How to insert a character after every 2 characters in a string

Question

Is there a pythonic way to insert an element into every 2nd element in a string?

I have a string: 'aabbccdd' and I want the end result to be 'aa-bb-cc-dd'.

I am not sure how I would go about doing that.

In more recent Python versions, you can do addr[::-1].hex(':') if you are doing this to create a hex string for a MAC address. Thanks to nocomment for pointing this out (in a comment) below. — Josiah Yoder
– Josiah Yoder, Commented Feb 25 at 15:51

SilentGhost · Accepted Answer · 2010-07-15 18:21:08Z

78

>>> s = 'aabbccdd'
>>> '-'.join(s[i:i+2] for i in range(0, len(s), 2))
'aa-bb-cc-dd'

answered Jul 15, 2010 at 18:21

SilentGhost

322k67 gold badges312 silver badges294 bronze badges

Sign up to request clarification or add additional context in comments.

3 Comments

Hamish Grubijan Over a year ago

What about sequences of odd length?

jsbueno Over a year ago

I consider this more pythonic than the zip voodoo in the aproved answer. The fact thet you don't need to use range(len(string)) in for loops in python, does not mean one have to go to invent crazy things just to avoid it.

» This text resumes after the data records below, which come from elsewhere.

-- ==== Sys2Proof/Tests/Slice0.lean ====
section
/-!
SUPPORT. Tests: instruction words written out from 03 Table 03-5, an ill-formed term for each check of WellFormed, small
steps whose results are computed by hand from the rules, and for each statement with hypotheses a state that meets them.
-/

namespace Sys2Proof.Tests

open Sys2Proof Sys2Proof.Machine

set_option Elab.async false
set_option maxRecDepth 20000
set_option exponentiation.threshold 2000

/-- What a command leaves; a state that no command answers where it stops. -/
def out (c : Instr) (s : State) : State :=
  match exec c s with
  | .next t => t
  | _ => { s with freeCtr := s.freeCtr + 1000000 }

/-- A field of Table 03-3. -/
def desc (fmt base stride index wrap : Nat) (scaled : Bool) : W128 :=
  BitVec.ofNat 128 (fmt * 2 ^ 120 + (if scaled then 2 ^ 119 else 0) + wrap * 2 ^ 96 + index * 2 ^ 80 + stride * 2 ^ 32 + base)

/-- An instruction that ends its group and asks for no counter. -/
def insn (cls op : Nat) (dst src1 src2 : BitVec 6) (flags imm : Nat) : Insn :=
  { cls := BitVec.ofNat 4 cls, op := BitVec.ofNat 8 op, fmt := 0, dst := dst, src1 := src1, src2 := src2, src3 := 0, ctr := 0x3F,
    last := true, flags := BitVec.ofNat 13 flags, imm := BitVec.ofNat 64 imm }

/-- Core 0 of context 0, ready to issue the instructions from index 0. -/
def ready (l : List Insn) (c : Core) : State :=
  { State.reset with
    imem := wrImem [] 0 (l.flatMap fun i => leBytes 16 (encodeInsn i).toNat)
    ctxs := [(0, { Ctx.init with desc := BitVec.ofNat 512 (2 ^ 448 + 2 ^ 342) })]
    cores := [(0, { c with run := .running })] }

def withS (l : Tbl W64) : Core := { Core.init with sreg := l }
def withT (l : Tbl W128) : Core := { Core.init with treg := l }

/-! Words of instructions, written field by field from 03 Table 03-5 -/

-- ADD s3, s1, s2, END, no counter: CLASS 0, OP 0x01, DST 3, SRC1 1, SRC2 2, CTR 0x3F
theorem test_word_add : decodeInsn (BitVec.ofNat 128
    (0x0 * 2 ^ 124 + 0x01 * 2 ^ 116 + 0x00 * 2 ^ 108 + 3 * 2 ^ 102 + 1 * 2 ^ 96 + 2 * 2 ^ 90 + 0x3F * 2 ^ 78 + 1 * 2 ^ 77))
    = insn 0 0x01 3 1 2 0 0 := by decide
-- MMA into engine 1, slot 5 from t0 and t1, BF16 (FMT 0x02), INIT: DST is [107] 1 and [104:102] 5
theorem test_word_mma : decodeInsn (BitVec.ofNat 128
    (0x1 * 2 ^ 124 + 0x01 * 2 ^ 116 + 0x02 * 2 ^ 108 + 1 * 2 ^ 107 + 5 * 2 ^ 102 + 0x30 * 2 ^ 96 + 0x31 * 2 ^ 90 + 0x3F * 2 ^ 78 + 1 * 2 ^ 64))
    = { insn 1 0x01 0x25 0x30 0x31 1 0 with fmt := 2, last := false } := by decide
-- VADD t2, t0, t1, FP32 (FMT 0x01), count 7 in IMM[15:0]
theorem test_word_vadd : decodeInsn (BitVec.ofNat 128
    (0x2 * 2 ^ 124 + 0x01 * 2 ^ 116 + 0x01 * 2 ^ 108 + 0x32 * 2 ^ 102 + 0x30 * 2 ^ 96 + 0x31 * 2 ^ 90 + 0x3F * 2 ^ 78 + 1 * 2 ^ 77 + 7))
    = { insn 2 0x01 0x32 0x30 0x31 0 7 with fmt := 1 } := by decide
-- XPUT a0, s1, queue 9, length 64, CTR 5
theorem test_word_xput : decodeInsn (BitVec.ofNat 128
    (0x3 * 2 ^ 124 + 0x01 * 2 ^ 116 + 0x20 * 2 ^ 96 + 1 * 2 ^ 90 + 5 * 2 ^ 78 + 1 * 2 ^ 77 + 9 * 2 ^ 32 + 64))
    = { insn 3 0x01 0 0x20 1 0 (9 * 2 ^ 32 + 64) with ctr := 5 } := by decide
-- SYNC.WAIT on counter 47, threshold 3, timeout 2
theorem test_word_sync : decodeInsn (BitVec.ofNat 128
    (0x4 * 2 ^ 124 + 0x03 * 2 ^ 116 + 47 * 2 ^ 78 + 1 * 2 ^ 77 + 2 * 2 ^ 32 + 3))
    = { insn 4 0x03 0 0 0 0 (2 * 2 ^ 32 + 3) with ctr := 47 } := by decide
-- MARK tag 0xABCD
theorem test_word_mark : decodeInsn (BitVec.ofNat 128 (0x5 * 2 ^ 124 + 0x01 * 2 ^ 116 + 0x3F * 2 ^ 78 + 1 * 2 ^ 77 + 0xABCD))
    = insn 5 0x01 0 0 0 0 0xABCD := by decide
theorem test_word_back : encodeInsn (insn 0 0x01 3 1 2 0 0) = BitVec.ofNat 128
    (0x01 * 2 ^ 116 + 3 * 2 ^ 102 + 1 * 2 ^ 96 + 2 * 2 ^ 90 + 0x3F * 2 ^ 78 + 1 * 2 ^ 77) := by decide
-- no row of the table gives bits
theorem test_table_word : decodeTableWord 128 0 = none ∧ (State.reset.withFetchWord 128 0).pending = [] := by decide

/-! Well-formed commands: an ill-formed term for each check -/

def frameOf (kind n : Nat) : Frame :=
  { hdr := BitVec.ofNat 256 (kind * 2 ^ 16 + n * 2 ^ 35), payload := List.replicate n 0 }

theorem test_wf_frame_length : (Frame.wf { frameOf 0 2 with payload := [0] } = false) ∧ (frameOf 0 2).wf = true := by decide
theorem test_wf_frame_kinds :
    ([Instr.beacon (frameOf 0 8) 0, .probe (frameOf 0 8) 0, .put (frameOf 1 8) 0 .ok, .getReq (frameOf 0 0) .ok, .getData (frameOf 0 8),
      .addFrame (frameOf 0 8) .ok, .signal (frameOf 0 0) 0, .ack (frameOf 0 0), .nack (frameOf 0 0), .barrierArrive (frameOf 0 16),
      .barrierComplete (frameOf 0 16), .mgmt (frameOf 0 16), .reservedKindDiscard (frameOf 10 0),
      .frameForward { frameOf 0 2 with payload := [] } ⟨0, []⟩].all fun c => !c.wf) = true := by decide
theorem test_wf_frame_kinds_good :
    ([Instr.beacon (frameOf 7 8) 22499, .probe (frameOf 8 8) 0, .put (frameOf 0 8) 0 .ok, .mgmt (frameOf 10 16),
      .reservedKindDiscard (frameOf 11 0)].all Instr.wf) = true := by decide
theorem test_wf_cycle : (Instr.beacon (frameOf 7 8) 22500).wf = false ∧ (Instr.probe (frameOf 8 8) 22500).wf = false := by decide
def badOp : Insn := insn 6 0 0 0 0 0 0
theorem test_wf_scalar_ops :
    ([Instr.add 0 badOp, .sub 0 badOp, .mul 0 badOp, .and_ 0 badOp, .or_ 0 badOp, .xor_ 0 badOp, .shl 0 badOp, .shr 0 badOp, .sra 0 badOp,
      .cmplt 0 badOp, .cmpeq 0 badOp, .movi 0 badOp, .lds 0 badOp .ok, .sts 0 badOp, .srd 0 badOp, .tld 0 badOp .ok, .tst 0 badOp,
      .amov 0 badOp, .br 0 badOp, .brnz 0 badOp, .loop 0 badOp, .halt 0 badOp].all fun c => !c.wf) = true := by decide
theorem test_wf_engine_ops :
    ([Instr.mma 0 badOp .ok, .mmaT 0 badOp .ok, .mmaD 0 badOp .ok, .drain 0 badOp .ok, .tap 0 badOp, .vadd 0 badOp .ok, .vsub 0 badOp .ok,
      .vmul 0 badOp .ok, .vfma 0 badOp .ok, .vmax 0 badOp .ok, .vmin 0 badOp .ok, .vabsmax 0 badOp .ok, .vsum 0 badOp .ok,
      .vcvt 0 badOp .ok, .vexp 0 badOp .ok, .vlog 0 badOp .ok, .vrsqrt 0 badOp .ok, .vrcp 0 badOp .ok, .xput 0 badOp, .xget 0 badOp,
      .xadd 0 badOp, .xsig 0 badOp, .xfence 0 badOp, .syncInc 0 badOp, .syncDec 0 badOp, .syncWait 0 badOp, .mark 0 badOp,
      .loupe 0 badOp].all fun c => !c.wf) = true := by decide
theorem test_wf_op_good : (Instr.add 0 (insn 0 1 0 0 0 0 0)).wf = true ∧ (Instr.xfence 0 (insn 3 5 0 0 0 0 0)).wf = true
    ∧ (Instr.vrcp 0 (insn 2 0x23 0 0 0 0 0) .ok).wf = true := by decide
theorem test_wf_counter : (Instr.counterApply 0 ⟨48, []⟩).wf = false ∧ (Instr.counterApply 0 ⟨47, []⟩).wf = true := by decide
theorem test_wf_stage : (Instr.startupStage 11 0 true 0 0 0).wf = false ∧ (Instr.startupStage 0 0 true 0 0 0).wf = false
    ∧ (Instr.startupStage 10 0 true 0 0 0).wf = true := by decide
theorem test_wf_bar2 : (Instr.bar2Read 0 0 ⟨4097, .ok⟩ true).wf = false ∧ (Instr.bar2Read 0 0 ⟨4096, .ok⟩ true).wf = true
    ∧ (Instr.bar2Write 0 0 [1] true).wf = true := by decide
theorem test_wf_mailbox : (Instr.mailboxGo .host 8).wf = false ∧ (Instr.mailboxGo .host 4).wf = true := by decide
theorem test_wf_usdo (d : List Byte) (h : d.length = 257) (r : DictReq) : (Instr.usdoRequest 0 { r with data := d }).wf = false := by
  simp [Instr.wf, h]
theorem test_wf_bar2_long (d : List Byte) (h : d.length = 4097) : (Instr.bar2Write 0 0 d true).wf = false := by simp [Instr.wf, h]
theorem test_wf_doorbell (l : List (BitVec 512)) (h : l.length = 65537) (q : Fin 256) (fn : Fin 17) (v : BitVec 64) :
    (Instr.sqTailDoorbell fn q v l true).wf = false := by simp [Instr.wf, h]
theorem test_wf_register (d : List Byte) (h : d.length = 0x10000001) (o : Origin) : (Instr.registerWrite o true 0 d true).wf = false := by
  simp [Instr.wf, h]
theorem test_wf_others : Instr.tick.wf = true := by decide
/-! The time base -/

def timed (f : TimeBase → TimeBase) : State := { State.reset with time := f State.reset.time }

-- R34: 100 ppm is within the range; R44: 2 cc are in tolerance after WIRED and 72 cc after BEACON
theorem witness_SysrefStates_lock : (100 : Int).natAbs ≤ 100 ∧ State.reset.time.locked = false ∧ State.reset.time.held = false := by decide
theorem witness_SysrefStates_loss :
    (timed fun t => { t with locked := true }).time.locked = true ∧ (timed fun t => { t with locked := true }).time.held = false
    ∧ (timed fun t => { t with locked := true, held := true }).time.locked = true
    ∧ (timed fun t => { t with locked := true, held := true }).time.held = true := by decide
def lost (src : TimeSource) : State :=
  timed fun t => { t with everLocked := true, held := true, holdFrom := some 5, prevSource := src, source := .holdover, boundaries := 100005 }
def relost (src : TimeSource) : State :=
  timed fun t => { t with everLocked := true, held := true, holdFrom := some 5, prevSource := src, source := .holdover, boundaries := 6 }
theorem witness_SysrefStates_return :
    (relost .wired).time.locked = false ∧ (relost .wired).time.everLocked = true ∧ (relost .wired).time.held = true
    ∧ (relost .wired).time.holdFrom = some 5 ∧ (relost .wired).time.boundaries < 5 + (relost .wired).od 0x2200 0xC
    ∧ (relost .wired).time.drifted = false
    ∧ (2 - (if (relost .wired).time.prevSource = .wired then (relost .wired).od 0x2200 5 else (relost .wired).od 0x2200 0x10 : Nat) : Int).natAbs
        ≤ (if (relost .wired).time.prevSource = .wired then 2 else 72)
    ∧ (-72 - (if (relost .beacon).time.prevSource = .wired then (relost .beacon).od 0x2200 5 else (relost .beacon).od 0x2200 0x10 : Nat) : Int).natAbs
        ≤ (if (relost .beacon).time.prevSource = .wired then 2 else 72)
    ∧ (if (relost .wired).time.prevSource = .wired then 2 else 72)
        < (3 - (if (relost .wired).time.prevSource = .wired then (relost .wired).od 0x2200 5 else (relost .wired).od 0x2200 0x10 : Nat) : Int).natAbs
    ∧ (timed fun t => { t with everLocked := true, held := true, prevSource := .wired, source := .holdover }).time.holdFrom = none := by decide
theorem witness_SysrefStates_limit :
    (lost .wired).time.holdFrom = some 5 ∧ (lost .wired).time.source = .holdover ∧ (lost .wired).time.locked = false
    ∧ 5 + (lost .wired).od 0x2200 0xC ≤ (lost .wired).time.boundaries := by decide
theorem test_sysref_return : (out (.sysrefReturn 2) (relost .wired)).time.source = .wired ∧ (out (.sysrefReturn 3) (relost .wired)).time.source = .holdover
    ∧ (out (.sysrefReturn 3) (relost .wired)).time.errRun = 1 := by decide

SilentGhost Over a year ago

@hamish: it keeps last character in and inserts a hyphen in front of it. Is it not a desired behaviour?

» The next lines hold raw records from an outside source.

/-- The steps of the machine. -/
inductive Instr
  -- class 0, control (R126)
  | nop
  | bra (g : Guard) (t : BrImm)
  | bdiv (g : Guard) (k : PReg) (els : Option ElseRef) (j : BrImm)
  | rjoin (g : Guard)
  | call (g : Guard) (t : BrImm)
  | ret (g : Guard)
  | jmpi (g : Guard) (a : Reg)
  | exit (g : Guard)
  | yield (g : Guard)
  -- class 1, integer (R130 to R132)
  | iadd (g : Guard) (sat : Bool) (o : IntBin)
  | isub (g : Guard) (sat : Bool) (o : IntBin)
  | imul (g : Guard) (sat : Bool) (o : IntBin)
  | imulh (g : Guard) (o : IntBin)
  | imad (g : Guard) (sat : Bool) (o : IntBin) (c : SrcC)
  | idiv (g : Guard) (la : BitVec 4) (o : IntBin)
  | irem (g : Guard) (la : BitVec 4) (o : IntBin)
  | imin (g : Guard) (o : IntBin)
  | imax (g : Guard) (o : IntBin)
  | iabs (g : Guard) (sat : Bool) (o : IntUn)
  | ineg (g : Guard) (sat : Bool) (o : IntUn)
  | and (g : Guard) (o : IntBin)
  | or (g : Guard) (o : IntBin)
  | xor (g : Guard) (o : IntBin)
  | not (g : Guard) (o : IntUn)
  | shl (g : Guard) (o : IntBin)
  | shr (g : Guard) (o : IntBin)
  | sra (g : Guard) (o : IntBin)
  | rot (g : Guard) (o : IntBin)
  | bfe (g : Guard) (o : IntBin)
  | bfi (g : Guard) (o : IntBin) (c : SrcC)
  | popc (g : Guard) (o : IntUn)
  | clz (g : Guard) (o : IntUn)
  | ctz (g : Guard) (o : IntUn)
  | brev (g : Guard) (o : IntUn)
  | lea (g : Guard) (o : LeaOp)
  | iaddc (g : Guard) (d a : Reg) (b : SrcB) (c : PReg)
  | sel (g : Guard) (o : IntBin) (c : PReg)
  | mov (g : Guard) (ty : IntTy) (u : Bool) (d : Reg) (b : SrcB)
  | movi (g : Guard) (ty : IntTy) (u : Bool) (d : Reg) (v : Word)
  -- class 2, float (R133, R134)
  | fadd (g : Guard) (rm : Rm) (o : FltBin)
  | fsub (g : Guard) (rm : Rm) (o : FltBin)
  | fmul (g : Guard) (rm : Rm) (o : FltBin)
  | ffma (g : Guard) (rm : Rm) (o : FltBin) (c : SrcC)
  | fdiv (g : Guard) (la : BitVec 4) (rm : Rm) (o : FltBin)
  | fmin (g : Guard) (o : FltBin)
  | fmax (g : Guard) (o : FltBin)
  | fabs (g : Guard) (o : FltUn)
  | fneg (g : Guard) (o : FltUn)
  | frcp (g : Guard) (la : BitVec 4) (rm : Rm) (o : FltUn)
  | frsq (g : Guard) (la : BitVec 4) (rm : Rm) (o : FltUn)
  | fsqrt (g : Guard) (la : BitVec 4) (rm : Rm) (o : FltUn)
  | fex2 (g : Guard) (la : BitVec 4) (rm : Rm) (o : FltUn)
  | flg2 (g : Guard) (la : BitVec 4) (rm : Rm) (o : FltUn)
  | fsin (g : Guard) (la : BitVec 4) (rm : Rm) (o : FltUn)
  | fcos (g : Guard) (la : BitVec 4) (rm : Rm) (o : FltUn)
  -- class 3, conversion and narrow (R135 to R137)
  | cvt (g : Guard) (o : CvtOp)
  | pk4x (g : Guard) (o : PackOp)
  | upk4x (g : Guard) (o : PackOp)
  | pk6 (g : Guard) (o : PackOp)
  | upk6 (g : Guard) (o : PackOp)
  | fclass (g : Guard) (ty : FTy5) (u : Bool) (d a : Reg)
  -- class 4, compare and lane (R138 to R144)
  | icmp (g : Guard) (o : IcmpOp)
  | fcmp (g : Guard) (o : FcmpOp)
  | plog (g : Guard) (d a b c : PReg) (lut : Byte)
  | pmov (g : Guard) (o : PmovOp)
  | ballot (g : Guard) (part u : Bool) (d : Reg) (a : PReg)
  | vote (g : Guard) (part : Bool) (k : VoteKind) (d a : PReg)
  | shfl (g : Guard) (part : Bool) (o : ShflOp)
  | lred (g : Guard) (part u : Bool) (o : RedOp)
  | lscan (g : Guard) (part excl : Bool) (o : RedOp)
  | emrd (g : Guard) (u : Bool) (d : Reg)
  | emwr (b : SrcU)
  -- class 5, memory (R230 to R236)
  | ld (g : Guard) (la : BitVec 4) (o : LdOp)
  | st (g : Guard) (o : StOp)
  | ldq (g : Guard) (la : BitVec 4) (o : LdqOp)
  | stq (g : Guard) (o : StqOp)
  | ldf (g : Guard) (la : BitVec 4) (o : LdfOp)
  | stf (g : Guard) (o : StfOp)
  -- class 6, atomics, fences, cache (R237 to R244)
  | atom (g : Guard) (la : BitVec 4) (o : AtomOp)
  | cas (g : Guard) (la : BitVec 4) (o : CasOp)
  | fence (g : Guard) (k : FenceKind) (sc : Scope)
  | cwb (g : Guard) (o : CacheOp)
  | cinv (g : Guard) (d : Reg) (o : CacheOp)
  | cflush (g : Guard) (o : CacheOp)
  | pref (g : Guard) (l1 : Bool) (a : Reg) (off : Word)
  -- class 7, streamer (R245 to R251, R294)
  | cpy (g : Guard) (o : CpyOp)
  | cpyw (g : Guard) (o : CpywOp)
  | gath (g : Guard) (o : GathOp)
  | scat (g : Guard) (o : GathOp)
  | chini (g : Guard) (a : Reg) (b : SrcU) (c : Reg)
  | chwait (g : Guard) (d a : Reg) (b : SrcU)
  | chrel (g : Guard) (a : Reg) (b : SrcU)
  -- class 8, matrix (R148)
  | mma (g : Guard) (la : BitVec 4) (o : MmaOp)
  | mlut (g : Guard) (la : BitVec 4) (o : MmaOp)
  | mzero (g : Guard) (la : BitVec 4) (t : Reg) (af : Af)
  | mld (g : Guard) (la : BitVec 4) (o : MldOp)
  | mst (g : Guard) (la : BitVec 4) (o : MstOp)
  | mfence (g : Guard) (la : BitVec 4) (d : Reg)
  | mwait (g : Guard) (st : Option Reg) (a : Reg)
  | mrep (g : Guard) (drop : Bool) (a : Reg)
  | mflg (g : Guard) (d : Reg)
  -- class 9, graph (R256)
  | gnew (g : Guard) (la : BitVec 4) (d a : Reg)
  | gfree (g : Guard) (la : BitVec 4) (a : Reg)
  | gadd (g : Guard) (la : BitVec 4) (o : GmutOp)
  | gdel (g : Guard) (la : BitVec 4) (o : GdelOp)
  | gdeg (g : Guard) (la : BitVec 4) (o : GdegOp)
  | gld (g : Guard) (la : BitVec 4) (o : GldOp)
  | gwt (g : Guard) (la : BitVec 4) (o : GmutOp)
  | gfind (g : Guard) (la : BitVec 4) (o : GfindOp)
  | gopen (g : Guard) (la : BitVec 4) (o : GopenOp)
  | gnext (g : Guard) (la : BitVec 4) (o : GcurOp)
  | gclose (g : Guard) (q : BitVec 4)
  | gcst (g : Guard) (la : BitVec 4) (o : GcurOp)
  | gver (g : Guard) (la : BitVec 4) (o : GverOp)
  -- class 10, tasks and search (R287, R302)
  | tspawn (g : Guard) (o : TspawnOp)
  | tdone (g : Guard)
  | qpush (g : Guard) (stage : BitVec 3) (a : Reg)
  | qpop (g : Guard) (la : BitVec 4) (o : QpopOp)
  | qstat (g : Guard) (la : BitVec 4) (d : Reg) (stage : BitVec 3)
  | tbound (g : Guard) (b : SrcC)
  | fchk (g : Guard)
  | incld (g : Guard) (la : BitVec 4) (acq : Bool) (d : Reg)
  | incmin (g : Guard) (la : BitVec 4) (o : IncminOp)
  -- class 11, sync (R377)
  | bar (g : Guard) (lvl : BitVec 3)
  | bini (g : Guard) (a : Reg) (b : SrcU)
  | binv (g : Guard) (a : Reg)
  | barar (g : Guard) (d a : Reg) (pr : PReg)
  | barw (g : Guard) (a : Reg) (b : SrcU) (pr : PReg)
  | sinc (g : Guard) (n : Byte) (b : SrcU)
  | swait (g : Guard) (dec : Bool) (n : Byte) (b : SrcU)
  | sset (g : Guard) (n : Byte) (b : SrcU)
  | tmset (g : Guard) (rel : Bool) (b : SrcU)
  -- class 12, system (R172)
  | sreg (g : Guard) (u : Bool) (d : Reg) (sel : SSel)
  | wsreg (g : Guard) (sel : WSel) (b : SrcU)
  | trap (g : Guard) (code : Word)
  | tretRetry (g : Guard)
  | tretSkip (g : Guard)
  | tretEnd (g : Guard)
  | brk (g : Guard) (code : Word)
  | perfrd (g : Guard) (d : Reg) (n : Byte)
  | icinv (g : Guard)
  -- class 13, cave (R336)
  | cdisp (g : Guard) (la : BitVec 4) (d : Reg) (b : SrcC) (disp : Word)
  | cwait (g : Guard) (st : Option Reg) (a : Reg)
  | mig (g : Guard) (la : BitVec 4) (o : MigOp)
  | cmsg (g : Guard) (la : BitVec 4) (o : CmsgOp)
  -- stack-core scalar instructions (R319 to R321)
  | caveAdd (d a : XReg) (b : XSrc)
  | caveSub (d a : XReg) (b : XSrc)
  | caveMul (d a : XReg) (b : XSrc)
  | caveAnd (d a : XReg) (b : XSrc)
  | caveOr (d a : XReg) (b : XSrc)
  | caveXor (d a : XReg) (b : XSrc)
  | caveShl (d a : XReg) (b : XSrc)
  | caveShr (d a : XReg) (b : XSrc)
  | caveSra (d a : XReg) (b : XSrc)
  | caveLi (hi : Bool) (d : XReg) (v : Word)
  | caveSlt (u : Bool) (d a : XReg) (b : XSrc)
  | caveLd (o : XLdOp)
  | caveSt (o : XStOp)
  | caveBeq (a b : XReg) (disp : Word)
  | caveBne (a b : XReg) (disp : Word)
  | caveBlt (u : Bool) (a b : XReg) (disp : Word)
  | caveBge (u : Bool) (a b : XReg) (disp : Word)
  | caveJmp (t : XTgt)
  | caveJal (d : XReg) (t : XTgt)
  -- stack-core vector instructions (R322 to R327)
  | caveVld (o : VMemOp)
  | caveVst (o : VMemOp)
  | caveVadd (o : VBinOp)
  | caveVsub (o : VBinOp)
  | caveVmul (o : VBinOp)
  | caveVfma (bank : Bool) (o : VBinOp)
  | caveVmax (o : VBinOp)
  | caveVmin (o : VBinOp)
  | caveVred (o : VRedOp)
  | caveVcvt (o : VCvtOp)
  | caveVcmp (o : VCmpOp)
  | caveVsel (o : VSelOp)
  | caveVbrd (o : VBrdOp)
  | caveVmov (o : VMovOp)
  -- stack-core control (R328)
  | caveSend (o : SendOp)
  | caveHret
  | caveMret
  | caveYld
  | caveFence
  -- moves of the memory machine and the engines
  | readMove (acc unit : Nat)
  | drain (w : Nat)
  | stamp (d h : Nat)
  | apply (e s : Nat)
  | completeMove (p : Nat)
  | evict (sector : Nat)
  | matrixOpExecute (wave op : Nat)
  | copyStart (blk : Nat)
  | copyComplete (blk copy : Nat)
  | qpushEnqueue (wave split lane : Nat)
  | graphReserve (op : Nat)
  | inListCommit (op : Nat)
  | outListCommit (op : Nat)
  | graphReadMove (op : Nat)
  | gfreeTakeEffect (op : Nat)
  | incminCommit (op : Nat)
  | incldRead (op : Nat)
  | broadcastArrival (b : Nat)
  -- moves of the hoop units, vats and the dispatcher
  | hoopFormation (die launch stage core : Nat)
  | vatReload (die : Nat)
  | quotaBoundary (die : Nat)
  | launchAdmission
  | blockStart (launch core : Nat)
  | blockSteal (launch core : Nat)
  | blockEnd (blk : Nat)
  | launchCompletion (launch : Nat)
  | preemptionDecision (blk : Nat)
  | drainTimeout (blk : Nat)
  | blockSave (blk : Nat)
  | flushAndRestart (blk : Nat)
  | blockRestore (blk core : Nat)
  | vacateRequest (first count : Nat)
  | timerExpiry (wave : Nat)
  -- moves of the cave level
  | caveDispatchMove (work : Nat)
  | caveInstanceStart (stack skc : Nat)
  | cavePreempt (stack skc : Nat)
  | caveCompletionMove (work : Nat)
  | caveHandlerDispatch (stack skc : Nat)
  | microInstructionExecute (stack skc : Nat)
  -- moves of the memory controller
  | scrubRow (stack row errs : Nat)
  | hotScrub (stack row errs : Nat)
  | regionClear (region : Nat)
  -- host, management, firmware
  | qtail (fn : Nat) (v : Word)
  | qerrClear (fn : Nat) (mask : Word)
  | invreq (fn : Nat) (n : Word)
  | invalidationComplete (fn : Nat)
  | updctl (ctl : Nat) (v : Word)
  | counterClear (off : Nat)
  | berrClear (stack bank : Nat)
  | htcommit (stack skc : Nat)
  | tokloWrite (tenant : Nat) (v : DWord)
  | configWrite (a : CfgAddr) (bytes : List Byte)
  | configApply (unit : Nat)
  | configForcedBoundary (unit : Nat)
  | deviceReset
  | unitReady (bit : Nat)
  | functionLevelReset (fn : Nat)
  | dataFlit (port : Nat) (f : Flit)
  | nakFlit (port : Nat) (f : Flit)
  | idleFlit (port : Nat) (f : Flit)
  | retrainRequest (port : Nat) (f : Flit)
  | fabricPacket (src dst num : Nat) (bytes : List Byte)
  | launchPacket (tok : DWord) (bytes : List Byte)
  | handoverStop (ctl : Nat)
  | wdogWrite (ctl : Nat)
  | watchdogExpiry (ctl : Nat)
  | attestationRequest (nonce : List Byte)
  | pathMonitorRead (die : Nat) (low : Bool)
  | hostStore (pa : Nat) (bytes : List Byte)
  | loaderGraphCreation (img : GraphImg)
  | vacatedCoresRelease (first count : Nat)
  | portBringUp (port : Nat)
  deriving DecidableEq, Repr, Inhabited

kennytm · Accepted Answer · 2010-07-15 18:30:55Z

60

Assume the string's length is always an even number,

>>> s = '12345678'
>>> t = iter(s)
>>> '-'.join(a+b for a,b in zip(t, t))
'12-34-56-78'

The t can also be eliminated with

>>> '-'.join(a+b for a,b in zip(s[::2], s[1::2]))
'12-34-56-78'

The algorithm is to group the string into pairs, then join them with the - character.

The code is written like this. Firstly, it is split into odd digits and even digits.

>>> s[::2], s[1::2]
('1357', '2468')

Then the zip function is used to combine them into an iterable of tuples.

>>> list( zip(s[::2], s[1::2]) )
[('1', '2'), ('3', '4'), ('5', '6'), ('7', '8')]

But tuples aren't what we want. This should be a list of strings. This is the purpose of the list comprehension

>>> [a+b for a,b in zip(s[::2], s[1::2])]
['12', '34', '56', '78']

Finally we use str.join() to combine the list.

>>> '-'.join(a+b for a,b in zip(s[::2], s[1::2]))
'12-34-56-78'

The first piece of code is the same idea, but consumes less memory if the string is long.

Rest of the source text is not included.